MDC Career summary (Employee No. 05325)
In 1956, I was asked to solve the problem of keeping the Nike Zeus missile, which was to be made of aluminum, from overheating. I helped set up a Thermodynamics Group and solved the problem with an early use of computers that showed that a layer of Teflon would keep the missile cool for the short flight times involved. This was used on the successful development program. (Bosses: Jim Gunkel, Ray Hallet, Max Hunter, Ned Weiler)
In 1962 I was asked to improve our company use of IRAD (Independent Research and Development) funds, and this led to the creation of a Research and Development Department to focus on technology critical to our future business. This group captured nearly all the CRAD they bid on. (Bosses: Bob Johnson, Ray Hallet, Joe Waisman)
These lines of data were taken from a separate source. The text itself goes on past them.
/-- The configure window expires: the checks, the defaults when one fails with what the Self Monitor makes of them, RUN, and
CONFIG_INCOMPLETE with its detail. What a scan in progress and the scan timer go on with under the defaults are the model's
readings, logs 15 and 25. -/
def Obligations.ConfigureWindowExpiryEntersRun : Prop :=
  ∀ (s : State) (mV : Nat), s.device.state = .configure → s.device.configureWindow.isSome = true →
    (s.cond 23).asserted = false →
    ∃ t, exec (.configureWindowExpiry mV) s = .next t ∧ EntersRun s t ∧
      (t.cond 23).asserted = true ∧ (t.cond 23).unsent = true ∧
      (t.cond 23).detail = some (BitVec.ofNat 16 ((firstFailed s.device.topology s.config).getD 0)) ∧
      (firstFailed s.device.topology s.config = none →
        t.config = s.config ∧ t.device.check = .passed ∧ t.device.way = .expiryPassed ∧ t.monitor = s.monitor) ∧
      (∀ n, firstFailed s.device.topology s.config = some n →
        t.config = topologyDefaults s.device.topology ∧ t.device.check = .failed n ∧ t.device.way = .expiryDefaults ∧
        ScanGoesOn t.config s.monitor.scan t.monitor.scan ∧
        (∀ c : Fin 7, t.monitor.latest[c] = (if t.config.enable[c] then s.monitor.latest[c] else none)) ∧
        (∀ k : Fin 8, t.filter k = ⟨if t.config.scan[k].used then
            (if t.config.enable[t.config.scan[k].channel] then .clear else .idle) else .unused, 0, 0⟩ ∧
          t.cond (slotCond k) = ⟨false, (s.cond (slotCond k)).detail, false⟩) ∧
        t.monitor.scanTimer = s.monitor.scanTimer.map (fun left =>
          t.config.timing.scanPeriod - (s.config.timing.scanPeriod - left)) ∧
        let under := if s.monitor.comparator then decide (mV ≤ 1000 * (38 + 1)) else decide (mV < 1000 * 38)
        t.monitor.comparator = under ∧
          ((s.cond 8).asserted = s.monitor.comparator → t.cond 8 =
            ⟨under, if under = true ∧ s.monitor.comparator = false then some 380 else (s.cond 8).detail, under⟩))

/-- COMMIT: the request checks in order, INCONSISTENT with its check result, and RUN. -/
def Obligations.CommitIsJudgedInOrder : Prop :=
  ∀ (p : Station) (payload : List Byte) (s : State), s.takes p →
    (s.device.state ≠ .configure → exec (.commit p false payload) s = .next (s.answered p .wrongState)) ∧
    (s.device.state = .configure → payload ≠ [] →
      exec (.commit p false payload) s = .next (s.answered p .malformed)) ∧
    (s.device.state = .configure → p ≠ .ride → exec (.commit p false []) s = .next (s.answered p .notPermitted)) ∧
    (s.device.state = .configure → p = .ride → ∀ n, firstFailed s.device.topology s.config = some n →
      exec (.commit p false []) s =
        .next (State.answered { s with device := { s.device with check := .failed n } } p .inconsistent)) ∧
    (s.device.state = .configure → p = .ride → firstFailed s.device.topology s.config = none →
      ∃ t, exec (.commit p false []) s = .next t ∧ EntersRun s t ∧ t.config = s.config ∧ t.device.check = .passed ∧
        t.device.way = .commit ∧ (t.port p).verdicts = (s.port p).verdicts ++ [.taken])

/-! ### The links -/

/-- REQ, the heartbeat, the recover quiet time, and a station driving the line in RECOVER. REQ found asserted in RECOVER acts
in HOLD: the model's reading, log 10. -/
def Obligations.RequestHeartbeatAndRecovery : Prop :=
  ∀ (p : Station) (s : State),
    (∀ level, exec (.reqChange p level) s = .next (s.modPort p fun o => { o with
      reqPin := level
      reqSample := if o.state = .hold ∨ o.state = .turn ∨ o.state = .recover then level else o.reqSample
      grantDue := o.grantDue || (level && o.state == .hold) })) ∧
    ((s.port p).heartbeat.isSome = true →
      exec (.heartbeatExpiry p) s = .next (s.modPort p fun o => { o with heartbeat := none, grantDue := true })) ∧
    ((s.port p).state = .recover →
      exec (.stationDrivesLine p) s = .next (s.modPort p fun o => { o with recoverQuiet := some 2 })) ∧
    ((s.port p).state = .recover → p ≠ .front → p ≠ .rear →
      exec (.recoverQuietExpiry p) s = .next (s.modPort p fun o => { o with
        state := .hold, recoverQuiet := none, reqSample := o.reqPin, grantDue := o.grantDue || o.reqPin })) ∧
    ((s.port p).state = .recover → ∃ t, exec (.recoverQuietExpiry p) s = .next t ∧ (t.port p).state = .hold ∧
      (t.port p).recoverQuiet = none ∧ (t.port p).reqSample = (s.port p).reqPin ∧
      ((s.port p).grantDue = true ∨ (s.port p).reqPin = true → (t.port p).grantDue = true) ∧
      (p = .front → t.motion.liveFront = decide ((s.port p).silent = 0)) ∧
      (p = .rear → t.motion.liveRear = decide ((s.port p).silent = 0)))

/-- SYNC frames: sent, cut off, and the sync turn they open. -/
def Obligations.SyncFramesOpenSyncTurns : Prop :=
  ∀ (p : Station) (s : State), (s.port p).state = .sync →
    ((s.port p).sending = none → (s.port p).syncTurn = false → exec (.syncDue p) s = .next (s.modPort p fun o =>
      { o with sending := some ⟨.sync, true, []⟩, syncTimer := some 50, syncBegun := true })) ∧
    ((s.port p).sending.isSome = true → exec (.syncSent p) s = .next (s.modPort p fun o =>
      { o with sending := none, syncTurn := true, turnWindow := some s.config.timing.turnWindow })) ∧
    ((s.port p).syncTurn = true → exec (.syncTurnExpiry p) s = .next (s.modPort p fun o =>
      { o with syncTurn := false, turnWindow := none })) ∧
    ((s.port p).sending.isSome = true →
      exec (.stationDrivesLine p) s = .next (s.modPort p fun o => { o with sending := none }) ∧
      exec (.contention p) s = .next (s.modPort p fun o => { o with sending := none })) ∧
    ((s.port p).syncTurn = true → ∀ k m : Byte, (k.toNat ≠ p.index.val ∨ m.toNat < 32) → ∀ turn,
      exec (.hello p turn [k, m]) s = .next (s.modPort p fun o => { o with syncTurn := false, turnWindow := none })) ∧
    ((s.port p).syncTurn = false → ∀ turn payload, exec (.hello p turn payload) s = .next s)

/-- A HELLO of the right kind and max frame in a sync turn is accepted; in a turn it restarts the station, and any other is
discarded there. That the port's second adoption window has expired is forgotten with a new generation only (log 21). -/
def Obligations.HelloSynchronisesOrRestarts : Prop :=
  (∀ (p : Station) (turn : Bool) (k m : Byte) (s : State), (s.port p).state = .sync → (s.port p).syncTurn = true →
    k.toNat = p.index.val → 32 ≤ m.toNat →
    ∃ t, exec (.hello p turn [k, m]) s = .next t ∧ (t.port p).state = .hold ∧ (t.port p).maxFrame = some m.toNat ∧
      (t.port p).silent = 0 ∧ (t.port p).contentions = 0 ∧ (t.port p).syncTurn = false ∧
      (t.port p).heartbeat = some s.config.timing.heartbeat ∧ (t.port p).grantDue = true ∧
      (t.port p).envelope = some t.ladder.published ∧ t.publication.members.get p = true ∧
      t.publication.complete = false ∧
      t.adoption p = ⟨0, true, .idle, none, (s.adoption p).unresponsive, (t.adoption p).lapsed⟩ ∧
      (t.publication.counter = s.publication.counter → (t.adoption p).lapsed = (s.adoption p).lapsed) ∧
      (t.cond (linkLostCond p)).asserted = false ∧ (t.cond (silentCond p)).asserted = false ∧
      t.config = s.config ∧ t.faults.entries = s.faults.entries ∧ t.pool = s.pool ∧ t.device = s.device ∧
      (p = .front → t.motion.liveFront = true) ∧ (p = .rear → t.motion.liveRear = true)) ∧
  (∀ (p : Station) (k m : Byte) (s : State), s.takes p →
    (k.toNat = p.index.val → 32 ≤ m.toNat →
      ∃ t, exec (.hello p false [k, m]) s = .next t ∧ (t.port p).state = .turn ∧
        (t.port p).frames = (s.port p).frames + 1 ∧ (t.port p).verdicts = (s.port p).verdicts ∧
        (t.port p).maxFrame = some m.toNat ∧ (t.port p).silent = 0 ∧ (t.port p).contentions = 0 ∧
        (t.port p).envelope = some t.ladder.published ∧ (t.port p).grantDue = true ∧
        t.publication.members.get p = true ∧ t.publication.complete = false ∧
        t.adoption p = ⟨0, true, .idle, none, (s.adoption p).unresponsive, (t.adoption p).lapsed⟩ ∧
        (t.publication.counter = s.publication.counter → (t.adoption p).lapsed = (s.adoption p).lapsed) ∧
        t.intake.slots = s.intake.slots ∧ (t.cond (silentCond p)).asserted = false) ∧
    (k.toNat ≠ p.index.val ∨ m.toNat < 32 →
      exec (.hello p false [k, m]) s = .next (s.modPort p fun o => { o with
        frames := o.frames + 1, discards := if o.discards < 255 then o.discards + 1 else 255 })))

/-- A valid STATUS is kept, makes the turn non-silent and gives Motion its wheel speed, with what Motion makes of it; an
invalid one is discarded; and which payloads are valid, by the station. The mismatch detector classes the moment at a change of
a speed or a liveness: log 20. -/
def Obligations.StatusIsKeptOrDiscarded : Prop :=
  (∀ payload r, parseStatus .ride payload = some r ↔ ∃ throttle brake : Byte, payload = [throttle, brake] ∧
    throttle.toNat ≤ 100 ∧ brake.toNat ≤ 1 ∧ r = .ride throttle.toNat (decide (brake.toNat = 1))) ∧
  (∀ p, p = .front ∨ p = .rear → ∀ payload r, parseStatus p payload = some r ↔ ∃ high low temperature : Byte,
    payload = [high, low, temperature] ∧ 256 * high.toNat + low.toNat ≤ 1000 ∧
    r = .inverter (256 * high.toNat + low.toNat) temperature) ∧
  (∀ payload r, parseStatus .pack payload = some r ↔ ∃ v1 v0 i1 i0 charge : Byte, payload = [v1, v0, i1, i0, charge] ∧
    256 * v1.toNat + v0.toNat ≤ 1000 ∧ charge.toNat ≤ 100 ∧
    r = .pack (256 * v1.toNat + v0.toNat) (i1 ++ i0) charge.toNat) ∧
  ∀ (p : Station) (payload : List Byte) (s : State), s.takes p →
    (∀ r, parseStatus p payload = some r → p ≠ .front → p ≠ .rear →
      exec (.status p false payload) s = .next (s.modPort p fun o =>
        { o with frames := o.frames + 1, status := some r, gotStatus := true })) ∧
    (∀ v temperature, parseStatus p payload = some (.inverter v temperature) →
      ∃ t, exec (.status p false payload) s = .next t ∧ (t.port p).status = some (.inverter v temperature) ∧
        (t.port p).gotStatus = true ∧ (t.port p).frames = (s.port p).frames + 1 ∧ (t.port p).state = .turn ∧
        (p = .front → t.motion.speedFront = some v ∧ t.motion.speedRear = s.motion.speedRear) ∧
        (p = .rear → t.motion.speedRear = some v ∧ t.motion.speedFront = s.motion.speedFront) ∧
        t.motion.liveFront = s.motion.liveFront ∧ t.motion.liveRear = s.motion.liveRear ∧ MotionTold s t ∧
        t.config = s.config ∧ t.pool = s.pool ∧ t.intake.queues = s.intake.queues) ∧
    (parseStatus p payload = none →
      exec (.status p false payload) s = .next (s.modPort p fun o => { o with
        frames := o.frames + 1, discards := if o.discards < 255 then o.discards + 1 else 255 }))

/-- An intact frame carrying TURN is disposed of as without it, and then ends the turn: every kind, a 17th frame included. -/
def Obligations.TurnFlagEndsTheTurn : Prop :=
  ∀ (p : Station) (payload : List Byte) (mV : Nat) (s : State), (s.port p).state = .turn →
    (s.port p).turnExpired = false →
    ∀ x ∈ (frameCommands p true payload mV).zip (frameCommands p false payload mV),
      ∃ t, exec x.2 s = .next t ∧ exec x.1 s = .next (t.endTurn .normal p)

/-- How a turn ends by expiry, by the idle line after it, and by a broken frame; and what the end of a turn leaves: the port's
next state, its counts, its heartbeat, its RECEIPT, the silence condition, and Motion with the axle's liveness (log 20). -/
def Obligations.TurnsEndWithTheirReceipt : Prop :=
  (∀ (p : Station) (s : State), (s.port p).state = .turn →
    ((s.port p).turnWindow.isSome = true →
      exec (.turnWindowExpiry p false) s = .next (s.endTurn .expiry p) ∧
      exec (.turnWindowExpiry p true) s =
        .next (s.modPort p fun o => { o with turnWindow := none, turnExpired := true })) ∧
    ((s.port p).turnExpired = true →
      exec (.expiredTurnLineIdle p) s = .next (State.endTurn .expiry p (s.modPort p fun o => { o with
        discards := if o.discards < 255 then o.discards + 1 else 255 }))) ∧
    ((s.port p).turnExpired = false →
      exec (.brokenFrame p) s = .next (State.endTurn .broken p (s.modPort p fun o => { o with
        frames := o.frames + 1, discards := if o.discards < 255 then o.discards + 1 else 255 })))) ∧
  (∀ (how : TurnEnd) (p : Station) (s : State),
    let t := s.endTurn how p
    let o := s.port p
    let silent := how = .expiry ∨ o.gotStatus = false
    (t.port p).state = (if how = .broken then .recover else .hold) ∧
      (silent → (t.port p).silent = if o.silent < 255 then o.silent + 1 else 255) ∧
      (¬silent → (t.port p).silent = 0) ∧
      (t.port p).contentions = (if how = .normal then 0 else o.contentions) ∧
      (t.port p).heartbeat = some s.config.timing.heartbeat ∧ (t.port p).turnWindow = none ∧
      (t.port p).discards = 0 ∧ (t.port p).frames = 0 ∧ (t.port p).verdicts = [] ∧ (t.port p).gotStatus = false ∧
      (how ≠ .broken → (o.reqPin = true → (t.port p).grantDue = true)) ∧
      (how = .broken → (t.port p).recoverQuiet = some 2) ∧
      (o.verdicts = [] → o.discards = 0 → (t.port p).receipts = o.receipts) ∧
      (o.verdicts ≠ [] ∨ 0 < o.discards → (t.port p).receipts =
        (if o.receipts.length < 4 then o.receipts else o.receipts.tail) ++
          [⟨o.verdicts, o.discards, 8 - (s.queue p.source).length, (s.slot p).assembly.isSome, (s.slot p).outcome⟩]) ∧
      (silent → s.config.timing.silenceLimit ≤ (if o.silent < 255 then o.silent + 1 else 255) →
        (t.cond (silentCond p)).asserted = true) ∧
      (¬silent → (t.cond (silentCond p)).asserted = false) ∧
      (p = .front ∨ p = .rear → MotionTold s t ∧ t.motion.speedFront = s.motion.speedFront ∧
        t.motion.speedRear = s.motion.speedRear) ∧
      (p = .front → (t.motion.liveFront = true ↔ how = .normal ∧ o.gotStatus = true) ∧
        t.motion.liveRear = s.motion.liveRear) ∧
      (p = .rear → (t.motion.liveRear = true ↔ how = .normal ∧ o.gotStatus = true) ∧
        t.motion.liveFront = s.motion.liveFront) ∧
      (p ≠ .front → p ≠ .rear → t.motion = s.motion ∧ t.ladder = s.ladder ∧ t.faults = s.faults) ∧
      t.config = s.config ∧ t.pool = s.pool ∧ t.intake.queues = s.intake.queues ∧ t.intake.slots = s.intake.slots ∧
      t.monitor = s.monitor ∧ t.device = s.device)
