-- ==== Sys2Proof/Laws/Frames.lean ====
section
/-!
SUPPORT. What each operation leaves alone: for every operation, the fields (and parts of fields) of State that it never
changes, as one lemma that simp splits. Loops keep what each pass keeps.
-/
set_option linter.unusedTactic false
set_option linter.unreachableTactic false
set_option linter.unnecessarySeqFocus false

namespace Sys2Proof.Machine

/-! ### Loops -/

@[simp] theorem foldl_config {α : Type} {g : State → α → State} (h : ∀ s a, (g s a).config = s.config)
    (l : List α) (s : State) : (l.foldl g s).config = s.config :=
  foldl_keep (fun x : State => x.config) h l s

@[simp] theorem foldl_config_classes {α : Type} {g : State → α → State} (h : ∀ s a, (g s a).config.classes = s.config.classes)
    (l : List α) (s : State) : (l.foldl g s).config.classes = s.config.classes :=
  foldl_keep (fun x : State => x.config.classes) h l s

@[simp] theorem foldl_config_levels {α : Type} {g : State → α → State} (h : ∀ s a, (g s a).config.levels = s.config.levels)
    (l : List α) (s : State) : (l.foldl g s).config.levels = s.config.levels :=
  foldl_keep (fun x : State => x.config.levels) h l s

@[simp] theorem foldl_config_scan {α : Type} {g : State → α → State} (h : ∀ s a, (g s a).config.scan = s.config.scan)
    (l : List α) (s : State) : (l.foldl g s).config.scan = s.config.scan :=
  foldl_keep (fun x : State => x.config.scan) h l s

@[simp] theorem foldl_config_timing {α : Type} {g : State → α → State} (h : ∀ s a, (g s a).config.timing = s.config.timing)
    (l : List α) (s : State) : (l.foldl g s).config.timing = s.config.timing :=
  foldl_keep (fun x : State => x.config.timing) h l s

@[simp] theorem foldl_config_zones {α : Type} {g : State → α → State} (h : ∀ s a, (g s a).config.zones = s.config.zones)
    (l : List α) (s : State) : (l.foldl g s).config.zones = s.config.zones :=
  foldl_keep (fun x : State => x.config.zones) h l s

@[simp] theorem foldl_device {α : Type} {g : State → α → State} (h : ∀ s a, (g s a).device = s.device)
    (l : List α) (s : State) : (l.foldl g s).device = s.device :=
  foldl_keep (fun x : State => x.device) h l s

@[simp] theorem foldl_device_clock {α : Type} {g : State → α → State} (h : ∀ s a, (g s a).device.clock = s.device.clock)
    (l : List α) (s : State) : (l.foldl g s).device.clock = s.device.clock :=
  foldl_keep (fun x : State => x.device.clock) h l s

@[simp] theorem foldl_device_state {α : Type} {g : State → α → State} (h : ∀ s a, (g s a).device.state = s.device.state)
    (l : List α) (s : State) : (l.foldl g s).device.state = s.device.state :=
  foldl_keep (fun x : State => x.device.state) h l s

@[simp] theorem foldl_device_topology {α : Type} {g : State → α → State} (h : ∀ s a, (g s a).device.topology = s.device.topology)
    (l : List α) (s : State) : (l.foldl g s).device.topology = s.device.topology :=
  foldl_keep (fun x : State => x.device.topology) h l s

@[simp] theorem foldl_faults {α : Type} {g : State → α → State} (h : ∀ s a, (g s a).faults = s.faults)
    (l : List α) (s : State) : (l.foldl g s).faults = s.faults :=
  foldl_keep (fun x : State => x.faults) h l s

@[simp] theorem foldl_faults_applying {α : Type} {g : State → α → State} (h : ∀ s a, (g s a).faults.applying = s.faults.applying)
    (l : List α) (s : State) : (l.foldl g s).faults.applying = s.faults.applying :=
  foldl_keep (fun x : State => x.faults.applying) h l s

@[simp] theorem foldl_faults_entries {α : Type} {g : State → α → State} (h : ∀ s a, (g s a).faults.entries = s.faults.entries)
    (l : List α) (s : State) : (l.foldl g s).faults.entries = s.faults.entries :=
  foldl_keep (fun x : State => x.faults.entries) h l s

@[simp] theorem foldl_faults_highWater {α : Type} {g : State → α → State} (h : ∀ s a, (g s a).faults.highWater = s.faults.highWater)
    (l : List α) (s : State) : (l.foldl g s).faults.highWater = s.faults.highWater :=
  foldl_keep (fun x : State => x.faults.highWater) h l s

@[simp] theorem foldl_faults_overflow {α : Type} {g : State → α → State} (h : ∀ s a, (g s a).faults.overflow = s.faults.overflow)
    (l : List α) (s : State) : (l.foldl g s).faults.overflow = s.faults.overflow :=
  foldl_keep (fun x : State => x.faults.overflow) h l s

@[simp] theorem foldl_faults_parked {α : Type} {g : State → α → State} (h : ∀ s a, (g s a).faults.parked = s.faults.parked)
    (l : List α) (s : State) : (l.foldl g s).faults.parked = s.faults.parked :=
  foldl_keep (fun x : State => x.faults.parked) h l s

@[simp] theorem foldl_intake {α : Type} {g : State → α → State} (h : ∀ s a, (g s a).intake = s.intake)
    (l : List α) (s : State) : (l.foldl g s).intake = s.intake :=
  foldl_keep (fun x : State => x.intake) h l s

@[simp] theorem foldl_intake_conds {α : Type} {g : State → α → State} (h : ∀ s a, (g s a).intake.conds = s.intake.conds)
    (l : List α) (s : State) : (l.foldl g s).intake.conds = s.intake.conds :=
  foldl_keep (fun x : State => x.intake.conds) h l s

@[simp] theorem foldl_intake_queues {α : Type} {g : State → α → State} (h : ∀ s a, (g s a).intake.queues = s.intake.queues)
    (l : List α) (s : State) : (l.foldl g s).intake.queues = s.intake.queues :=
  foldl_keep (fun x : State => x.intake.queues) h l s

@[simp] theorem foldl_intake_slots {α : Type} {g : State → α → State} (h : ∀ s a, (g s a).intake.slots = s.intake.slots)
    (l : List α) (s : State) : (l.foldl g s).intake.slots = s.intake.slots :=
  foldl_keep (fun x : State => x.intake.slots) h l s

@[simp] theorem foldl_ladder {α : Type} {g : State → α → State} (h : ∀ s a, (g s a).ladder = s.ladder)
    (l : List α) (s : State) : (l.foldl g s).ladder = s.ladder :=
  foldl_keep (fun x : State => x.ladder) h l s

@[simp] theorem foldl_ladder_adopted {α : Type} {g : State → α → State} (h : ∀ s a, (g s a).ladder.adopted = s.ladder.adopted)
    (l : List α) (s : State) : (l.foldl g s).ladder.adopted = s.ladder.adopted :=
  foldl_keep (fun x : State => x.ladder.adopted) h l s

@[simp] theorem foldl_ladder_parked {α : Type} {g : State → α → State} (h : ∀ s a, (g s a).ladder.parked = s.ladder.parked)
    (l : List α) (s : State) : (l.foldl g s).ladder.parked = s.ladder.parked :=
  foldl_keep (fun x : State => x.ladder.parked) h l s

@[simp] theorem foldl_ladder_published {α : Type} {g : State → α → State} (h : ∀ s a, (g s a).ladder.published = s.ladder.published)
    (l : List α) (s : State) : (l.foldl g s).ladder.published = s.ladder.published :=
  foldl_keep (fun x : State => x.ladder.published) h l s

@[simp] theorem foldl_lines {α : Type} {g : State → α → State} (h : ∀ s a, (g s a).lines = s.lines)
    (l : List α) (s : State) : (l.foldl g s).lines = s.lines :=
  foldl_keep (fun x : State => x.lines) h l s

@[simp] theorem foldl_monitor {α : Type} {g : State → α → State} (h : ∀ s a, (g s a).monitor = s.monitor)
    (l : List α) (s : State) : (l.foldl g s).monitor = s.monitor :=
  foldl_keep (fun x : State => x.monitor) h l s

@[simp] theorem foldl_monitor_comparator {α : Type} {g : State → α → State} (h : ∀ s a, (g s a).monitor.comparator = s.monitor.comparator)
    (l : List α) (s : State) : (l.foldl g s).monitor.comparator = s.monitor.comparator :=
  foldl_keep (fun x : State => x.monitor.comparator) h l s

@[simp] theorem foldl_monitor_filters {α : Type} {g : State → α → State} (h : ∀ s a, (g s a).monitor.filters = s.monitor.filters)
    (l : List α) (s : State) : (l.foldl g s).monitor.filters = s.monitor.filters :=
  foldl_keep (fun x : State => x.monitor.filters) h l s

@[simp] theorem foldl_motion {α : Type} {g : State → α → State} (h : ∀ s a, (g s a).motion = s.motion)
    (l : List α) (s : State) : (l.foldl g s).motion = s.motion :=
  foldl_keep (fun x : State => x.motion) h l s

@[simp] theorem foldl_pending {α : Type} {g : State → α → State} (h : ∀ s a, (g s a).pending = s.pending)
    (l : List α) (s : State) : (l.foldl g s).pending = s.pending :=
  foldl_keep (fun x : State => x.pending) h l s

@[simp] theorem foldl_pool {α : Type} {g : State → α → State} (h : ∀ s a, (g s a).pool = s.pool)
    (l : List α) (s : State) : (l.foldl g s).pool = s.pool :=
  foldl_keep (fun x : State => x.pool) h l s

@[simp] theorem foldl_ports {α : Type} {g : State → α → State} (h : ∀ s a, (g s a).ports = s.ports)
    (l : List α) (s : State) : (l.foldl g s).ports = s.ports :=
  foldl_keep (fun x : State => x.ports) h l s

@[simp] theorem foldl_publication {α : Type} {g : State → α → State} (h : ∀ s a, (g s a).publication = s.publication)
    (l : List α) (s : State) : (l.foldl g s).publication = s.publication :=
  foldl_keep (fun x : State => x.publication) h l s

@[simp] theorem foldl_publication_counter {α : Type} {g : State → α → State} (h : ∀ s a, (g s a).publication.counter = s.publication.counter)
    (l : List α) (s : State) : (l.foldl g s).publication.counter = s.publication.counter :=
  foldl_keep (fun x : State => x.publication.counter) h l s

/-! ### The blocks behind the ports -/

@[simp] theorem State.setCond_frame (k : Fin 24) (asserted : Bool) (detail : Option Detail) (s : State) :
    (State.setCond k asserted detail s).device = s.device ∧ (State.setCond k asserted detail s).config = s.config ∧
    (State.setCond k asserted detail s).ports = s.ports ∧ (State.setCond k asserted detail s).pool = s.pool ∧
    (State.setCond k asserted detail s).faults = s.faults ∧ (State.setCond k asserted detail s).ladder = s.ladder ∧
    (State.setCond k asserted detail s).lines = s.lines ∧
    (State.setCond k asserted detail s).publication = s.publication ∧
    (State.setCond k asserted detail s).monitor = s.monitor ∧
    (State.setCond k asserted detail s).motion = s.motion ∧
    (State.setCond k asserted detail s).pending = s.pending ∧
    (State.setCond k asserted detail s).intake.queues = s.intake.queues ∧
    (State.setCond k asserted detail s).intake.slots = s.intake.slots := by
  and_intros <;> first
    | rfl
    | (simp [State.setCond]; done)
    | (unfold State.setCond; (repeat' split) <;> simp; done)
    | (unfold State.setCond; simp only []; (repeat' split) <;> simp [*])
In 1970 I was asked to learn enough about radar so that we could select and manage a radar contractor for the Hardsite system, a defensive weapon system designed to protect critical U. S. installations. We won the job with General Electric-Syracuse as our subcontractor. Later, I was asked to take over from Bell Labs the highly specialized radar detection and discrimination of warheads from decoys. With a small group, our digital simulations of radar responses solved the problems and we were given the sole responsibility for this function. (Bosses: Jack Bromberg, Don Black, John Gardner)
In 1976 I was asked to manage the IRAD program. We decentralized the control, and helped the principal investigators to perform like talented salesmen. As a result our scores became the highest in the MDC and matched the best in industry. (Bosses: Jim Dorrenbacher, Ade O’Neal, Fred Sanders, Ken Francis)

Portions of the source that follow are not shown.